From the line that contains "c s).sp = s.sp := rfl" to the last line of the records below, copy everything exactly, both ends included.

Dataset entries →
---------------
/-! ### callReset -/

@[simp] theorem callReset_cfg (s : State) : (callReset s).cfg = s.cfg := rfl
@[simp] theorem callReset_status (s : State) : (callReset s).status = .busy := rfl
@[simp] theorem callReset_cause (s : State) : (callReset s).cause = Config.freeCause s.freeCount := rfl
@[simp] theorem callReset_srcLen (s : State) : (callReset s).srcLen = s.srcLen := rfl
@[simp] theorem callReset_rowDelta (s : State) : (callReset s).rowDelta = s.rowDelta := rfl
@[simp] theorem callReset_width (s : State) : (callReset s).width = s.width := rfl
@[simp] theorem callReset_height (s : State) : (callReset s).height = s.height := rfl
@[simp] theorem callReset_sp (s : State) : (callReset s).sp = 0 := rfl
@[simp] theorem callReset_dp (s : State) : (callReset s).dp = 0 := rfl
@[simp] theorem callReset_fgPel (s : State) : (callReset s).fgPel = s.cfg.whitePixel := rfl
@[simp] theorem callReset_fFirstLine (s : State) : (callReset s).fFirstLine = true := rfl
@[simp] theorem callReset_fInsertFgPel (s : State) : (callReset s).fInsertFgPel = false := rfl
@[simp] theorem callReset_bitmask (s : State) : (callReset s).bitmask = Config.freeBitmask s.freeCount := rfl
@[simp] theorem callReset_code (s : State) : (callReset s).code = Config.freeCode s.freeCount := rfl
@[simp] theorem callReset_runLength (s : State) : (callReset s).runLength = Config.freeNumber s.freeCount 2 := rfl
@[simp] theorem callReset_advance (s : State) : (callReset s).advance = Config.freeNumber s.freeCount 3 := rfl
@[simp] theorem callReset_pixA (s : State) : (callReset s).pixA = freePixel s.cfg s.freeCount 1 := rfl
@[simp] theorem callReset_pixB (s : State) : (callReset s).pixB = freePixel s.cfg s.freeCount 2 := rfl
@[simp] theorem callReset_pix (s : State) : (callReset s).pix = freePixel s.cfg s.freeCount 3 := rfl
@[simp] theorem callReset_src (s : State) : (callReset s).src = s.src := rfl
@[simp] theorem callReset_dst (s : State) : (callReset s).dst = s.dst := rfl
@[simp] theorem callReset_hostCalls (s : State) : (callReset s).hostCalls = s.hostCalls := rfl
@[simp] theorem callReset_freeCount (s : State) : (callReset s).freeCount = s.freeCount + 1 := rfl
@[simp] theorem callReset_pxBytes (s : State) : (callReset s).pxBytes = s.pxBytes := rfl
@[simp] theorem callReset_dstSize (s : State) : (callReset s).dstSize = s.dstSize := rfl

/-! ### finishCall -/

@[simp] theorem finishCall_cfg (s : State) : (finishCall s).cfg = s.cfg := rfl
@[simp] theorem finishCall_status (s : State) : (finishCall s).status = .ok := rfl
@[simp] theorem finishCall_cause (s : State) : (finishCall s).cause = Config.freeCause s.freeCount := rfl
@[simp] theorem finishCall_srcLen (s : State) : (finishCall s).srcLen = s.srcLen := rfl
@[simp] theorem finishCall_rowDelta (s : State) : (finishCall s).rowDelta = s.rowDelta := rfl
@[simp] theorem finishCall_width (s : State) : (finishCall s).width = s.width := rfl
@[simp] theorem finishCall_height (s : State) : (finishCall s).height = s.height := rfl
@[simp] theorem finishCall_sp (s : State) : (finishCall s).sp = Config.freeNumber s.freeCount 0 := rfl
@[simp] theorem finishCall_dp (s : State) : (finishCall s).dp = Config.freeNumber s.freeCount 1 := rfl
@[simp] theorem finishCall_fgPel (s : State) : (finishCall s).fgPel = freePixel s.cfg s.freeCount 0 := rfl
@[simp] theorem finishCall_fFirstLine (s : State) : (finishCall s).fFirstLine = Config.freeFlag s.freeCount 0 :=
  rfl
@[simp] theorem finishCall_fInsertFgPel (s : State) :
    (finishCall s).fInsertFgPel = Config.freeFlag s.freeCount 1 := rfl
@[simp] theorem finishCall_bitmask (s : State) : (finishCall s).bitmask = Config.freeBitmask s.freeCount := rfl
@[simp] theorem finishCall_code (s : State) : (finishCall s).code = Config.freeCode s.freeCount := rfl
@[simp] theorem finishCall_runLength (s : State) : (finishCall s).runLength = Config.freeNumber s.freeCount 2 := rfl
@[simp] theorem finishCall_advance (s : State) : (finishCall s).advance = Config.freeNumber s.freeCount 3 := rfl
@[simp] theorem finishCall_pixA (s : State) : (finishCall s).pixA = freePixel s.cfg s.freeCount 1 := rfl
@[simp] theorem finishCall_pixB (s : State) : (finishCall s).pixB = freePixel s.cfg s.freeCount 2 := rfl
@[simp] theorem finishCall_pix (s : State) : (finishCall s).pix = freePixel s.cfg s.freeCount 3 := rfl
@[simp] theorem finishCall_src (s : State) : (finishCall s).src = s.src := rfl
@[simp] theorem finishCall_dst (s : State) : (finishCall s).dst = s.dst := rfl
@[simp] theorem finishCall_hostCalls (s : State) : (finishCall s).hostCalls = s.hostCalls := rfl
@[simp] theorem finishCall_freeCount (s : State) : (finishCall s).freeCount = s.freeCount + 1 := rfl
@[simp] theorem finishCall_pxBytes (s : State) : (finishCall s).pxBytes = s.pxBytes := rfl
@[simp] theorem finishCall_dstSize (s : State) : (finishCall s).dstSize = s.dstSize := rfl

/-! ### forgetBitmask -/

@[simp] theorem forgetBitmask_cfg (s : State) : (forgetBitmask s).cfg = s.cfg := rfl
@[simp] theorem forgetBitmask_status (s : State) : (forgetBitmask s).status = s.status := rfl
@[simp] theorem forgetBitmask_cause (s : State) : (forgetBitmask s).cause = s.cause := rfl
@[simp] theorem forgetBitmask_srcLen (s : State) : (forgetBitmask s).srcLen = s.srcLen := rfl
@[simp] theorem forgetBitmask_rowDelta (s : State) : (forgetBitmask s).rowDelta = s.rowDelta := rfl
@[simp] theorem forgetBitmask_width (s : State) : (forgetBitmask s).width = s.width := rfl
@[simp] theorem forgetBitmask_height (s : State) : (forgetBitmask s).height = s.height := rfl
@[simp] theorem forgetBitmask_sp (s : State) : (forgetBitmask s).sp = s.sp := rfl
@[simp] theorem forgetBitmask_dp (s : State) : (forgetBitmask s).dp = s.dp := rfl
@[simp] theorem forgetBitmask_fgPel (s : State) : (forgetBitmask s).fgPel = s.fgPel := rfl
@[simp] theorem forgetBitmask_fFirstLine (s : State) : (forgetBitmask s).fFirstLine = s.fFirstLine := rfl
@[simp] theorem forgetBitmask_fInsertFgPel (s : State) : (forgetBitmask s).fInsertFgPel = s.fInsertFgPel := rfl
@[simp] theorem forgetBitmask_code (s : State) : (forgetBitmask s).code = s.code := rfl
@[simp] theorem forgetBitmask_runLength (s : State) : (forgetBitmask s).runLength = s.runLength := rfl
@[simp] theorem forgetBitmask_advance (s : State) : (forgetBitmask s).advance = s.advance := rfl
@[simp] theorem forgetBitmask_pixA (s : State) : (forgetBitmask s).pixA = s.pixA := rfl
@[simp] theorem forgetBitmask_pixB (s : State) : (forgetBitmask s).pixB = s.pixB := rfl
@[simp] theorem forgetBitmask_pix (s : State) : (forgetBitmask s).pix = s.pix := rfl
@[simp] theorem forgetBitmask_src (s : State) : (forgetBitmask s).src = s.src := rfl
@[simp] theorem forgetBitmask_dst (s : State) : (forgetBitmask s).dst = s.dst := rfl
@[simp] theorem forgetBitmask_hostCalls (s : State) : (forgetBitmask s).hostCalls = s.hostCalls := rfl
@[simp] theorem forgetBitmask_pxBytes (s : State) : (forgetBitmask s).pxBytes = s.pxBytes := rfl
@[simp] theorem forgetBitmask_dstSize (s : State) : (forgetBitmask s).dstSize = s.dstSize := rfl
@[simp] theorem forgetBitmask_bitmask (s : State) : (forgetBitmask s).bitmask = Config.freeBitmask s.freeCount := rfl
@[simp] theorem forgetBitmask_freeCount (s : State) : (forgetBitmask s).freeCount = s.freeCount + 1 := rfl

/-! ### hostPlaces -/

@[simp] theorem hostPlaces_cfg (c : HostCall) (s : State) : (hostPlaces c s).cfg = s.cfg := rfl
@[simp] theorem hostPlaces_status (c : HostCall) (s : State) : (hostPlaces c s).status = s.status := rfl
@[simp] theorem hostPlaces_cause (c : HostCall) (s : State) : (hostPlaces c s).cause = s.cause := rfl
@[simp] theorem hostPlaces_srcLen (c : HostCall) (s : State) : (hostPlaces c s).srcLen = c.srcLen := rfl
@[simp] theorem hostPlaces_rowDelta (c : HostCall) (s : State) : (hostPlaces c s).rowDelta = c.rowDelta := rfl
@[simp] theorem hostPlaces_width (c : HostCall) (s : State) : (hostPlaces c s).width = c.width := rfl
@[simp] theorem hostPlaces_height (c : HostCall) (s : State) : (hostPlaces c s).height = c.height := rfl
@[simp] theorem hostPlaces_sp (c : HostCall) (s : State) : (hostPlaces c s).sp = s.sp := rfl
@[simp] theorem hostPlaces_dp (c : HostCall) (s : State) : (hostPlaces c s).dp = s.dp := rfl
@[simp] theorem hostPlaces_fgPel (c : HostCall) (s : State) : (hostPlaces c s).fgPel = s.fgPel := rfl
@[simp] theorem hostPlaces_fFirstLine (c : HostCall) (s : State) : (hostPlaces c s).fFirstLine = s.fFirstLine := rfl
@[simp] theorem hostPlaces_fInsertFgPel (c : HostCall) (s : State) :
    (hostPlaces c s).fInsertFgPel = s.fInsertFgPel := rfl
@[simp] theorem hostPlaces_bitmask (c : HostCall) (s : State) : (hostPlaces c s).bitmask = s.bitmask := rfl
@[simp] theorem hostPlaces_code (c : HostCall) (s : State) : (hostPlaces c s).code = s.code := rfl
@[simp] theorem hostPlaces_runLength (c : HostCall) (s : State) : (hostPlaces c s).runLength = s.runLength := rfl
@[simp] theorem hostPlaces_advance (c : HostCall) (s : State) : (hostPlaces c s).advance = s.advance := rfl
@[simp] theorem hostPlaces_pixA (c : HostCall) (s : State) : (hostPlaces c s).pixA = s.pixA := rfl
@[simp] theorem hostPlaces_pixB (c : HostCall) (s : State) : (hostPlaces c s).pixB = s.pixB := rfl
@[simp] theorem hostPlaces_pix (c : HostCall) (s : State) : (hostPlaces c s).pix = s.pix := rfl
@[simp] theorem hostPlaces_src (c : HostCall) (s : State) : (hostPlaces c s).src = s.src.writeBytes 0 c.source := rfl
@[simp] theorem hostPlaces_dst (c : HostCall) (s : State) :
    (hostPlaces c s).dst = s.dst.writeBytes 0 c.destination := rfl
@[simp] theorem hostPlaces_hostCalls (c : HostCall) (s : State) : (hostPlaces c s).hostCalls = s.hostCalls := rfl
@[simp] theorem hostPlaces_freeCount (c : HostCall) (s : State) : (hostPlaces c s).freeCount = s.freeCount := rfl
@[simp] theorem hostPlaces_pxBytes (c : HostCall) (s : State) : (hostPlaces c s).pxBytes = s.pxBytes := rfl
---------------
Written answer →
@[simp] theorem hostPlaces_sp (c : HostCall) (s : State) : (hostPlaces c s).sp = s.sp := rfl
@[simp] theorem hostPlaces_dp (c : HostCall) (s : State) : (hostPlaces c s).dp = s.dp := rfl
@[simp] theorem hostPlaces_fgPel (c : HostCall) (s : State) : (hostPlaces c s).fgPel = s.fgPel := rfl
@[simp] theorem hostPlaces_fFirstLine (c : HostCall) (s : State) : (hostPlaces c s).fFirstLine = s.fFirstLine := rfl
@[simp] theorem hostPlaces_fInsertFgPel (c : HostCall) (s : State) :
    (hostPlaces c s).fInsertFgPel = s.fInsertFgPel := rfl
@[simp] theorem hostPlaces_bitmask (c : HostCall) (s : State) : (hostPlaces c s).bitmask = s.bitmask := rfl
@[simp] theorem hostPlaces_code (c : HostCall) (s : State) : (hostPlaces c s).code = s.code := rfl
@[simp] theorem hostPlaces_runLength (c : HostCall) (s : State) : (hostPlaces c s).runLength = s.runLength := rfl
@[simp] theorem hostPlaces_advance (c : HostCall) (s : State) : (hostPlaces c s).advance = s.advance := rfl
@[simp] theorem hostPlaces_pixA (c : HostCall) (s : State) : (hostPlaces c s).pixA = s.pixA := rfl
@[simp] theorem hostPlaces_pixB (c : HostCall) (s : State) : (hostPlaces c s).pixB = s.pixB := rfl
@[simp] theorem hostPlaces_pix (c : HostCall) (s : State) : (hostPlaces c s).pix = s.pix := rfl
@[simp] theorem hostPlaces_src (c : HostCall) (s : State) : (hostPlaces c s).src = s.src.writeBytes 0 c.source := rfl
@[simp] theorem hostPlaces_dst (c : HostCall) (s : State) :
    (hostPlaces c s).dst = s.dst.writeBytes 0 c.destination := rfl
@[simp] theorem hostPlaces_hostCalls (c : HostCall) (s : State) : (hostPlaces c s).hostCalls = s.hostCalls := rfl
@[simp] theorem hostPlaces_freeCount (c : HostCall) (s : State) : (hostPlaces c s).freeCount = s.freeCount := rfl
@[simp] theorem hostPlaces_pxBytes (c : HostCall) (s : State) : (hostPlaces c s).pxBytes = s.pxBytes := rfl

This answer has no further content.